I've got a low-moderately complex flow that relies on mqtt input/output nodes. It pulls data from a remote source, processes it, and when done, asks for more data. It does this in an endless loop.
Well, it's supposed to. What happens in reality is that anywhere from 20 minutes to 8 hours after deployment, the data processing just stops. Using an inject node to prime the pump whenever this happens causes more data to be retrieved (I see it come through the mqtt input node) but further processing never occurs.
From this description, it might sound like mqtt is working fine and the problem is with the data processing nodes or logic. However, I've deconstructed the flow and added things back piece by piece to isolate the issue. It's not until I add the mqtt input node into the mix that the weirdness begins. Redeploying (effectively restarting node-red) is the only way to restore function.
Salient Facts
- Flow is running on Raspbian Stretch (fully updated) on a Raspberry Pi 3b+
- Node Red v0.20.5 (behavior was the same when I first created the flow on v0.20.3)
- Total memory usage on the rpi never exceeds 100M out of 1G available
- top never reports above 1% cpu usage, even when the issue is happening
- trace logging is enabled and shows only an ambiguous 'comms.open' entry around the time the issue starts
- In Editor, mqtt in/out nodes show 'connected' at all times
- Editor remains fully responsive; jiggling a node and 'deploy'ing temporarily resolves the issue
- Remote mqtt broker is aws and TLS is in use
- Same mqtt config node is used for input/output
- 'Use clean session' and 'Use legacy MQTT 3.1 support' settings have no impact on the issue (whether disabled/enabled)

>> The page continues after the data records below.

/-! ### Lookups and waiters -/

/-- R12, R13, R16, R66, R68: a lookup that finds an entry of equal fingerprint and check word, not PENDING for another lane, is a
DUP: the entry gains a reference, the journal a REF entry, and the VERDICT names the entry's ID and place, RESURRECTED when it was
ZERO. R70, R71: the 256th verdict of a window has its class judged. R72, R73: an unflagged, untagged DUP of a HOT lane joins or opens
its run, which is written at its 12th element; before any other verdict an open run is closed. R65: what finds no position is kept
under RING_FULL. R99: the entry that fills the journal to 229,376 sets JOURNAL_HIGH. -/
def Obligations.LookupFindsDuplicate : Prop :=
  ∀ (s : State) (n : LaneNo) (p : PortNo) (c : Chunk) (q : Nat) (errs : List DramError) (b : Nat) (i : Fin 16) (x : Entry) (id : Nat)
    (l after : Lane) (verdict : Verdict) (apart : Prop) (damage : List DramError),
    s.Seeks n p c q Stalls.clear → s.device ≠ .passthrough → b = bucketOf c.fingerprint → s.Readable errs b →
    (s.bucket b).FirstWith c.fingerprint i x → x.check = c.check → (∀ m, x.state = .pending m → m = n) →
    id = b * 262144 + i.val * 16384 + (s.bucket b)[i].generation → s.lane n = l →
    (l.windowChunks < 255 ∧ after = l.disposed q { seq := q, what := .ref id, length := c.length } true ∨
      l.windowChunks = 255 ∧
        after = (l.disposed q { seq := q, what := .ref id, length := c.length } true).judged (l.windowDups + 1)) →
    verdict =
      { lane := n, seq := q, kind := .dup, resurrected := match x.state with | .zero _ => true | _ => false,
        waited := c.waited, reason := .none, cut := c.cut, offset := c.first, length := c.length, chunkId := some id,
        container := x.container, place := x.offset, fingerprint := c.fingerprint, check := c.check, tag := l.tag,
        cls := after.cls } →
    (apart ↔ after.cls ≠ .hot ∨ l.coalescing = .off ∨ c.waited = true ∨ l.tag ≠ none ∨ ∃ z, x.state = .zero z) →
    damage = (s.damage ++ errs).filter (fun d => decide (d.place ≠ .journal n l.journal.length)) →
    (∀ r, l.run = some r → r.closed = false) → l.journal.length < 262144 →
    ∃ t, exec (.lookup n errs) s = .next t ∧
      s.SlotBecomes t b i { generation := (s.bucket b)[i].generation, entry := some (x.increment 1 s.epoch) } ∧
      t = { s with ports := t.ports, memory := t.memory, lanes := t.lanes, index := t.index, damage := damage } ∧
      (apart → l.run = none → l.journal.length ≠ 229375 → s.canWrite p = true →
        s.LaneBecomes t n after ∧ s.Wrote t p (.verdict verdict) (s.port p).advanced) ∧
      (∀ r g, apart → l.run = some r → l.journal.length ≠ 229375 → s.canWrite p = true → (s.port p).Rings g →
        2 ≤ (s.port p).free →
        s.LaneBecomes t n { after with run := none } ∧
          t.ringRecord p (s.port p).producer = (Response.run r).bytes p (s.port p).pass ∧
          t.ringRecord p (s.port p).advanced.producer = (Response.verdict verdict).bytes p (s.port p).advanced.pass ∧
          t.port p = (s.port p).advanced.advanced ∧ ∀ k, k ≠ p → t.port k = s.port k ∧ t.memory[k] = s.memory[k]) ∧
      (apart → l.journal.length ≠ 229375 → s.canWrite p = false →
        s.LaneBecomes t n { after with
          run := l.run.map fun r => { r with closed := true }, held := some (.verdict verdict),
          stalls := { Stalls.clear with ringFull := true } } ∧
          t.port p = { s.port p with
            waiting :=
              if Writer.lane n ∈ (s.port p).waiting then (s.port p).waiting else (s.port p).waiting ++ [.lane n] } ∧
          (∀ k, k ≠ p → t.port k = s.port k) ∧ t.memory = s.memory) ∧
      (∀ run, ¬apart → l.journal.length ≠ 229375 →
        (l.run = none ∧ run = { first := verdict, elems := [(id, c.length)], closed := false } ∨
          ∃ r, l.run = some r ∧ run = { r with elems := r.elems ++ [(id, c.length)] }) →
        (run.elems.length ≤ 11 →
          s.LaneBecomes t n { after with run := some run } ∧ t.ports = s.ports ∧ t.memory = s.memory) ∧
        (run.elems.length = 12 → s.canWrite p = true →
          s.LaneBecomes t n { after with run := none } ∧ s.Wrote t p (.run run) (s.port p).advanced)) ∧
      (apart → l.run = none → l.journal.length = 229375 → s.canWrite p = true → s.Alert →
        s.LaneBecomes t n after ∧
          s.Wrote t p (.verdict verdict) ((s.port p).flagged .journalHigh (.lanes [n])).advanced)

/-- R12, R8, R75, R77, R78, R80, R83: a lookup that finds no entry and a FREE slot is NEW: the chunk is placed at the fill of the
open container, or at 0 of one newly taken, before which an open container that it does not fit is sealed FULL; its PENDING entry, of
count 1, joins the container's members; the VERDICT names its ID and place. R26: OCCUPANCY is set at every port that watches a rising
crossing to the occupancy it makes. -/
def Obligations.LookupPlacesNewChunk : Prop :=
  ∀ (s : State) (n : LaneNo) (p : PortNo) (c : Chunk) (q : Nat) (errs : List DramError) (b : Nat) (i : Fin 16) (ref : SlotRef)
    (id : Nat) (entry : Nat → Nat → Entry) (verdict : Nat → Nat → Verdict) (damage : List DramError)
    (full : State),
    s.Poised n p c q Stalls.clear → s.device ≠ .passthrough → b = bucketOf c.fingerprint → s.Readable errs b →
    s.CrossesQuietly (s.occupancy + 1) →
    (s.bucket b).Lacks c.fingerprint → (s.bucket b).FirstFree i →
    ref = { bucket := b, slot := i, generation := (s.bucket b)[i].generation } → id = b * 262144 + i.val * 16384 + ref.generation →
    (∀ number place, entry number place =
      { fingerprint := c.fingerprint, check := c.check, state := .pending n, count := 1, container := number, offset := place,
        length := c.length, birth := s.epoch, lastRef := s.epoch }) →
    (∀ number place, verdict number place =
      { lane := n, seq := q, kind := .new, resurrected := false, waited := c.waited, reason := .none, cut := c.cut,
        offset := c.first, length := c.length, chunkId := some id, container := number, place := place,
        fingerprint := c.fingerprint, check := c.check, tag := (s.lane n).tag, cls := .cold }) →
    full = s.crossed (s.occupancy + 1) →
    damage = (s.damage ++ errs).filter (fun d => decide (d.place ≠ .journal n (s.lane n).journal.length)) →
    (∀ k, (s.lane n).openC = some k.number → s.container? k.number = some k → k.fill + c.length ≤ 4194304 →
      ∃ t, exec (.lookup n errs) s = .next t ∧
        s.SlotBecomes t b i { generation := ref.generation, entry := some (entry k.number k.fill) } ∧
        s.LaneBecomes t n ((s.lane n).disposed q { seq := q, what := .ref id, length := c.length } false) ∧
        full.Wrote t p (.verdict (verdict k.number k.fill)) (full.port p).advanced ∧
        t = { s with
          ports := t.ports, memory := t.memory, lanes := t.lanes, index := t.index, occupancy := s.occupancy + 1
          damage := damage
          table := s.table.map fun d =>
            if d.number = k.number then
              { d with fill := d.fill + (c.length + 63) / 64 * 64, members := d.members ++ [ref] }
            else d }) ∧
    ((s.lane n).openC = none → s.counter ≤ 4294967295 → s.table.length < 256 → (s.port p).notices.length < 256 →
      (∀ d ∈ s.table, d.number < s.counter) →
      ∃ t, exec (.lookup n errs) s = .next t ∧
        s.SlotBecomes t b i { generation := ref.generation, entry := some (entry s.counter 0) } ∧
        s.LaneBecomes t n
          (Lane.disposed
            { s.lane n with openC := some s.counter, unsettled := (s.lane n).unsettled ++ [s.counter] } q
            { seq := q, what := .ref id, length := c.length } false) ∧
        full.Wrote t p (.verdict (verdict s.counter 0)) (full.port p).advanced ∧
        t = { s with
          ports := t.ports, memory := t.memory, lanes := t.lanes, index := t.index, occupancy := s.occupancy + 1
          damage := damage, counter := s.counter + 1
          table := s.table ++
            [{ number := s.counter, ownerLane := n, ownerPort := p, state := .opened, fill := (c.length + 63) / 64 * 64,
               members := [ref], waiters := [] }] }) ∧
    (∀ k g, (s.lane n).openC = some k.number → s.container? k.number = some k → k.state = .opened → k.ownerLane = n →
      k.ownerPort = p → 4194304 < k.fill + c.length → s.counter ≤ 4294967295 → s.table.length < 256 → (s.port p).notices = [] →
      s.NoneStarvedOfContainers → (s.port p).Rings g → 2 ≤ (s.port p).free → (∀ d ∈ s.table, d.number < s.counter) →
      ∃ t, exec (.lookup n errs) s = .next t ∧
        s.SlotBecomes t b i { generation := ref.generation, entry := some (entry s.counter 0) } ∧
        s.LaneBecomes t n
          (Lane.disposed
            { s.lane n with openC := some s.counter, unsettled := (s.lane n).unsettled ++ [s.counter] } q
            { seq := q, what := .ref id, length := c.length } false) ∧
        t.ringRecord p (s.port p).producer =
          (Response.container
            { kind := .sealed .full s.policy.settleLimit, lane := n, container := k.number, fill := k.fill,
              members := k.members.length }).bytes p (s.port p).pass ∧
        t.ringRecord p (s.port p).advanced.producer =
          (Response.verdict (verdict s.counter 0)).bytes p (s.port p).advanced.pass ∧
        t.port p = (full.port p).advanced.advanced ∧ (∀ m, m ≠ p → t.port m = full.port m ∧ t.memory[m] = s.memory[m]) ∧
        t = { s with
          ports := t.ports, memory := t.memory, lanes := t.lanes, index := t.index, occupancy := s.occupancy + 1
          damage := damage, counter := s.counter + 1
          table := (s.table.map fun d =>
              if d.number = k.number then { d with state := .sealed .full (some (s.policy.settleLimit * 1000)) } else d) ++
            [{ number := s.counter, ownerLane := n, ownerPort := p, state := .opened, fill := (c.length + 63) / 64 * 64,
               members := [ref], waiters := [] }] })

- RPI hardware has been swapped and the issue follows the code
- Different power supplies have been used in order to rule out electrical nuisances
- CPU temp is steady at around 43C
- A timeout loop has been added to the flow to try to catch the condition and gracefully restart the data flow and, surprisingly, it'll often work for a few iterations before things just grind to a halt altogether and a redeploy/restart is needed. While the node red process could be restarted from within this loop (aka, 'the nuclear option'), important state info that's stored in the flow context would be lost.
- That same timeout loop also ensures that the flow starts back up in the event of temporary network connectivity loss but this has never been an issue.
- No sign of errors anywhere - the flow just stops working. I can point to the node where events seem to stop but it's a relatively simple node (node-red-contrib-morse) and, again, if the mqtt-in node is replaced with a looped data feed, the issue never occurs.
- All data fed into the above mentioned node is sanitized (alphanum only) and no pattern has arisen that would indicate that the data itself is at issue.
- strace on node-red when the 'hang' occurs repeats the following and it's worth noting that no topic named 'status' is used in the flow:
writev(22, [{iov_base="\201\", iov_len=2}, {iov_base="[{"topic":"status/7ba70e35.0089e"..., iov_len=92}], 2) = 94
epoll_ctl(3, EPOLL_CTL_MOD, 22, {EPOLLIN, {u32=22, u64=22}}) = 0
epoll_pwait(3, , 1024, 0, NULL, 8) = 0
epoll_pwait(3, , 1024, 949, NULL, 8) = 0
epoll_pwait(3, , 1024, 50, NULL, 8) = 0
What other troubleshooting steps can I try here?